• **The task**: Could you please retype all of the data below exactly?

———

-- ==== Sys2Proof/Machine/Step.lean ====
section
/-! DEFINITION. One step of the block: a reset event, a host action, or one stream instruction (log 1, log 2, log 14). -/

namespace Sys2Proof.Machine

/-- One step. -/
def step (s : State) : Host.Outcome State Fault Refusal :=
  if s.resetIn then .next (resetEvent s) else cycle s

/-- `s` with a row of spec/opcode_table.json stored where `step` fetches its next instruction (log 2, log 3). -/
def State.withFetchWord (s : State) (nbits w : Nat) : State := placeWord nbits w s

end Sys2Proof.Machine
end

———

• **Result below**:
-- ==== Sys2Proof/Machine/Step.lean ====
section
/-! DEFINITION. One step of the block: a reset event, a host action, or one stream instruction (log 1, log 2, log 14). -/

namespace Sys2Proof.Machine

/-- One step. -/
def step (s : State) : Host.Outcome State Fault Refusal :=
  if s.resetIn then .next (resetEvent s) else cycle s

/-- `s` with a row of spec/opcode_table.json stored where `step` fetches its next instruction (log 2, log 3). -/
def State.withFetchWord (s : State) (nbits w : Nat) : State := placeWord nbits w s

end Sys2Proof.Machine
end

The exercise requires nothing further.